(Data in this exercise Opens)

/-- LaunchEvents: a page whose tiles are resident may be dealt, and a granule may start. -/
theorem wit_pageDeal_may : mayDeal (launched lFill) lFill (pageTiles (launchF fillWords) wide 0 0x1000) = true ∧
    (let l : Launch := { lFill with dealtTo := 0x1000, pages := [{ x := xl, off := 0 }], waiting := [0, 0x800] }
     match unitOfPa (launched l) (xl.pa 0x4800) with
     | some u => mayChoose (launched l) u 1
     | none => false) = true ∧ lFill.rangeFault = none ∧ full.kCmds = [] := by decide
/-- Where every frame of HBM is on its way to another tile, a page in the slow tier is not dealt. -/
def crowded (n : Nat) : State :=
  { full with pkg := { full.pkg with slowReady := true }, migs := List.replicate n { tile := 0, dest := .hbm 0 } }
theorem wit_pageDeal_full (n : Nat) (h : 24379392 ≤ n) : mayDeal (crowded n) lFill [24379392] = false := by
  have hm : n ≤ stuckFrames (crowded n) := by
    simp only [stuckFrames, countIf]
    rw [show (crowded n).migs = List.replicate n { tile := 0, dest := .hbm 0 } from rfl]
    simp
  have hh : (crowded n).hFrames = 24379392 := by simp [State.hFrames, State.hBytes, crowded, full, State.reset]
  have hr : residentTile (crowded n) 24379392 = false := by
    have ht : ((crowded n).tile 24379392).frame = none := rfl
    have hs : (crowded n).pkg.slowReady = true := rfl
    simp [residentTile, frameOf, ht, hh, hs]
  have hf : [24379392].filter (fun t => !residentTile (crowded n) t && !nHas t lFill.held) = [24379392] := by
    rw [show lFill.held = [] from rfl]
    simp [hr, nHas]
  simp only [mayDeal, hh, hf, List.isEmpty_cons, Bool.false_or, List.length_singleton, decide_eq_false_iff_not]
  omega

/-- HartMemory: a hart in S mode that no entry protects, whose access faults; one that waits for its page tables; one whose
protection is set; and a hole. -/
def hartIn (g : Hart) : State := { hfull with harts := [(5, g)] }
theorem wit_hartReach :
    (match (hartReach (hartIn { priv := 1 }) 5 0x2000 8 .r).2 with | .fault c va => c == 5 && va == 0x2000 | _ => false) = true ∧
    (let s := { hartIn { priv := 1, csr := [(0x180, 0x8000000000000000), (0x3A0, 0x1F), (0x3B0, 0x3FFFFFFFFFFFFF)] } with
       migs := [{ tile := 0, dest := .slow 0 }] }
     (hartReach s 5 0x2000 8 .r).2 = .wait) ∧
    (hfull.hart 5).priv = 3 ∧ bit ((hfull.hart 5).get 0x300) 17 = false ∧ ((List.range 16).all fun i => ((hfull.hart 5).pmpRange i).isNone) = true ∧
    hartBlocked hfull 5 { op := .load, addr := 0, size := 8, pre := true, post := true } = false ∧
    (let pa := hfull.uBytes
     hartReach hfull 5 pa 8 .r = (hfull, .ok [(pa, 8)] false) ∧ region hfull pa = .hole) ∧
    wideTarget 0xF_8000_0000_0010 = true ∧ wideTarget 0xF_8000_0000_0018 = false := by decide +kernel
theorem wit_hart_stores : (({} : Hart).stores.any (storesMeet { pa := 0x2000, bytes := [1] })) = false ∧
    ([({ pa := 0x2001, bytes := [7] } : Store)].any (storesMeet { pa := 0x2000, bytes := [1, 2] })) = true ∧
    hartRight .store = .w ∧ hartRight .fetch = .x := by decide
/-- A device whose directory has a context with an MSI page table, and one that its table does not name. -/
def iommuOn : State :=
  { hfull with
    hosts := [(0, { iommu := [(16, 0x2402)] })], pcs := [(0, { disable := true, disabled := true })]
    mem := tsOf 0x9000 [1, 0, 0, 0, 0x100000000000000A, 0, 0x28000, 0] ++ tsOf 0xA000 [0x1407] }
theorem wit_device_iommu :
    (match ioReach iommuOn 0 0 0x28000000 true with | (_, .msi page) => page == 5 | _ => false) = true ∧
    (match ioReach iommuOn 0 1 0x28000000 true with | (_, .fault c) => c == 258 | _ => false) = true ∧
    ioReach { hfull with hosts := [] } 0 0 0x2000 false = ({ hfull with hosts := [] }, .fault 256) ∧
    ioReach hfull 0 0 0x2000 true = (hfull, .mem 0x2000) ∧ dmaWaits hfull 0 0x2000 64 = false ∧ portSteps hfull 0 [] = hfull := by decide

/-- TilesAndLines: the classes, the copy of a tile, and a lost line. -/
theorem wit_tiles_classes :
    (let s := tiered.setTile slowTile { place := 1 }
     dupApart s slowTile (.hbm 0) = true ∧ expressPending s (home (slowTile * 65536)) = false ∧ isExpress s slowTile = false ∧
       mayLeaveHbm s 5 = true ∧ tileLocked s slowTile = false ∧ wanted s slowTile = true ∧ frameOf s 5 = .hbm 5 ∧
       frameExists s (.hbm 5) = true) ∧
    (let s := tiered.setTile slowTile { frame := some (.hbm 9999999) }
     frameExists s (.slow 0) = true ∧ frameTaken s (.slow 0) = false ∧ dupApart s 5 (.slow 0) = true) ∧
    dupApart { (tiered.setTile 5 { dup := some (.slow 3) }) with pkg := { tiered.pkg with slowDevs := tiered.pkg.slowDevs ++ [(1, 0, 65536, 1)] } }
      5 (.slow 0) = false := by decide
theorem wit_copyReady : copyReady { tiered with migs := [{ tile := 5, dest := .slow 0 }] } 5 = true ∧
    copyReady { tiered with migs := [{ tile := 5, dest := .slow 0 }], recovering := [5 * 1024] } 5 = false := by decide
theorem wit_lostLine :
    (let s := { tiered with pkg := { tiered.pkg with slowDevs := [(0, 0, 64 * 2 ^ 30, 2)] } }
     lineLost s (1024 * slowTile) = true ∧ ((true && dupAnswers s slowTile) || (true && mirrorUsable s (1024 * slowTile))) = false) := by
  decide

/-- SidingEvents: nothing is held; a held fault whose batch is open, and one whose batches are all closed. -/
theorem wit_heldFaults : (full.book 0).heldFaults = [] ∧ parkedOf (full.book 0) 0 = 0 ∧
    (let s := { full with books := [(0, { heldFaults := [(1, flt)] })] }
     (s.book 0).heldFaults = [(1, flt)] ∧ (s.book 0).parked = [] ∧ (s.siding 1).closed = none ∧ (s.siding 1).open_.length < 64 ∧
       parkRoom (s.book 0) 1 = true) ∧
    (let s := { full with books := [(0, { heldFaults := [(1, flt)] })], sidings := (List.range 4).map (fun i => (i, sided)) }
     parkRoom (s.book 0) 1 = true ∧ ((List.range 4).all fun j => (s.siding j).closed.isSome) = true) := by decide

/-- HbmChannels: an entry with an error, a hot stack, a full queue, a failing channel, and the reserve's traffic. -/
theorem wit_hbm_more :
    (∀ n ∈ [1, 2], let s := chanIn { act with wcb := [{ line := 32, mask := 1, latent := n }] }
      (s.chan 0).wcb = [{ line := 32, mask := 1, latent := n }] ∧ (s.chan 0).serves = true ∧ (paLine s 0 1 0).isSome = true) ∧
    (let c : Chan := { act with wcb := [{ line := 32, mask := 1 }] }
     ((c.wcb.all fun e => e.latent == 0) && c.serves) = true) ∧
    (let s := { chanIn { state := .retraining } with stks := [(0, { thermal := 3 })] }
     (s.chan 0).state = .retraining ∧ 3 ≤ (s.stack 0).thermal) ∧
    ({ state := .retraining, waiting := [{ write := false, line := 0 }] } : Chan).waiting ≠ [] ∧
    (let s := { chanIn { act with mustRetire := true } with stks := [(0, { retiredCh := 0, retireState := 2 })] }
     (s.chan 0).mustRetire = true ∧ (s.stack 0).retiredCh = 0 % 32) ∧
    full.sig.keeper = .watching ∧ ({ state := .retired } : Chan).state = .retired ∧
    ({ act with run := some { mode := 2 }, sbRun := true } : Chan).sbRun = true ∧
    (full.stack 0).heat = 0 ∧ (115 ≤ min 255 115) ∧ ((∀ e ∈ ({ act with wcb := [] } : Chan).wcb, e.line ≠ 5)) := by decide

/-- PlatformCaches and HostsAndLinks: a clean of the scalar cache that had begun before a hold, and a retrain that a hold keeps
back. -/
theorem wit_holds :
    (let g : Engine := { scDisable := true, scClean := true }
     g.scDisable = true ∧ g.scDisabled = false ∧ g.scClean = true) ∧
    (let s := { full with hlinks := [(0, { state := 3, sbHeld := true })], sig := { full.sig with keeper := .hold } }
     (s.hlink 0).sbHeld = true ∧ s.holding = true ∧ (s.hlink 0).state = 3) ∧
    (let c : HostDie := { resetting := true }
     c.resetting = true ∧ c.failed = false) := by decide

/-- MainlinePaths: with a port up and another to turn to. -/
theorem wit_paths_ports : upPorts (ml full) (pathTm (ml full) 2) = [0] ∧ upPorts full (pathTm full 2) = [] ∧
    (let s := { ml full with ports := [(0, { state := 2 }), (1, { state := 2 })] }
     upPorts s (pathTm s 2) = [0, 1]) ∧
    (let u : Unacked := { frame := { frame 1 0 [] with psn := 4 } }
     u.tries < 12 ∧ ∃ k ∈ [0, 1], k ≠ u.port) := by decide

/-- InspectionAndLosses: a reserve-row check. -/
theorem wit_reserveCheck : inspects full = true ∧ (full.chan 0).run = none ∧ tgFree (chanIn act) 0 2031616 = true ∧
    tgFree (chanIn act) 0 0 = false ∧ tgFree (chanIn { state := .retired }) 0 0 = true ∧ 2031616 < 2 ^ 21 := by decide

/-- SignalBoxes: a composition that a keeper must wait with, and a keeper that refuses a start. -/
theorem wit_keeperConsist :
    (let s := { boxes .failed .failed .hold with migs := [{ tile := 0, dest := .slow 0 }] }
     bufferOk s 0x4000 = true ∧ memWaits s 0x4000 16384 = true) ∧
    ((boxes .failed .failed .hold).sig.keeperConsist = []) ∧ (boxes .failed .failed .holdRefused).sig.keeper = .holdRefused ∧
    (let x : SbCmd := { op := 1, arg := 0, addr := 0x4000, reply := 0 }
     x.keeper = none ∧ x.byTicket = false) := by decide

/-- A firmware image at 0x100000 with one component, number 6, of no bytes, and relief asked for it. -/
def manifest : State :=
  { full with
    mem := tsOf 0x100000 [0x000100014D4E4650, 0, 0, 0, 6, 0x1000] ++ tsOf 0x100030
      (wordsOf (sha3_256 []) 4)
    sig := { full.sig with reliefAsk := some (0, 5, 0x100000), keeper := .hold } }
theorem wit_imageHeader : (imageFound full 0x100000 {}).manifestOk = false ∧ (imageFound full full.uBytes {}).readable = false ∧
    readable manifest 0x100000 32 = true ∧ u32At (memRead manifest 0x100000 32) 0 = 0x4D4E4650 ∧
    (imageFound manifest 0x100000 { keyOk := false }).manifestOk = false := by decide
theorem wit_relief : (match manEntry (memRead manifest 0x100020 48) with
      | e => e.comp == 6 && e.zero && decide (e.off % 4096 = 0) && !e.bad manifest 0x100000) = true ∧
    reliefFound full 0 0x100000 {} = none ∧ manifest.sig.reliefAsk = some (0, 5, 0x100000) ∧ manifest.holding = true ∧
    (manifest.host 0).resetHeld = false ∧ (manifest.host 1).resetHeld = false := by decide

/-- PowerEvents: what a start that waits holds, and an engine without stores. -/
theorem wit_suppliesHeld : suppliesHeld full = false ∧ suppliesHeld { full with pkg := { full.pkg with startWait := some 1 } } = true ∧
    (full.eng 0).own = [] ∧ (full.chan 0).waiting = [] ∧ (full.eng 0).heldCtrl = [] := by decide

/-- RegisterWrites: an engine away on a migration; FW_CTRL of another ASN; SLOW_DONE written once. -/
theorem wit_registerWrites_more : ((full.setEng 0 { migrating := some 35 }).eng 0).migrating ≠ none ∧ (1 : Asn) ≠ 0 ∧
    full.pkg.slowDone = false ∧ inService full = true ∧ (full.fwOf 0).busy = false ∧ (0x100000000 : Word).getLsbD 32 = true ∧
    ((0x2 : Word).getLsbD 0 = false ∧ (0x2 : Word).getLsbD 1 = true) := by decide

/-- A core in U-mode reads mstatus: the step raises illegal instruction, and neither it nor the access has an effect. -/
theorem wit_hartSteps_stop : let s : State := { hfull with harts := [(5, { priv := 0 })] }
    (s.host (5 / 64)).running = true ∧ (hartSteps s 5 [.csrRead 0x300]).2 = false ∧
    ((hartSteps s 5 [.csrRead 0x300]).1.hart 5).exc = 2 := by decide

(Data in this exercise Closes)

Please copy the lines in the records above between the one holding "lost line. -/" and the one holding "theorem wit_copyReady : copyReady", inclusive, exactly and with no other line.

/-- TilesAndLines: the classes, the copy of a tile, and a lost line. -/
theorem wit_tiles_classes :
    (let s := tiered.setTile slowTile { place := 1 }
     dupApart s slowTile (.hbm 0) = true ∧ expressPending s (home (slowTile * 65536)) = false ∧ isExpress s slowTile = false ∧
       mayLeaveHbm s 5 = true ∧ tileLocked s slowTile = false ∧ wanted s slowTile = true ∧ frameOf s 5 = .hbm 5 ∧
       frameExists s (.hbm 5) = true) ∧
    (let s := tiered.setTile slowTile { frame := some (.hbm 9999999) }
     frameExists s (.slow 0) = true ∧ frameTaken s (.slow 0) = false ∧ dupApart s 5 (.slow 0) = true) ∧
    dupApart { (tiered.setTile 5 { dup := some (.slow 3) }) with pkg := { tiered.pkg with slowDevs := tiered.pkg.slowDevs ++ [(1, 0, 65536, 1)] } }
      5 (.slow 0) = false := by decide
theorem wit_copyReady : copyReady { tiered with migs := [{ tile := 5, dest := .slow 0 }] } 5 = true ∧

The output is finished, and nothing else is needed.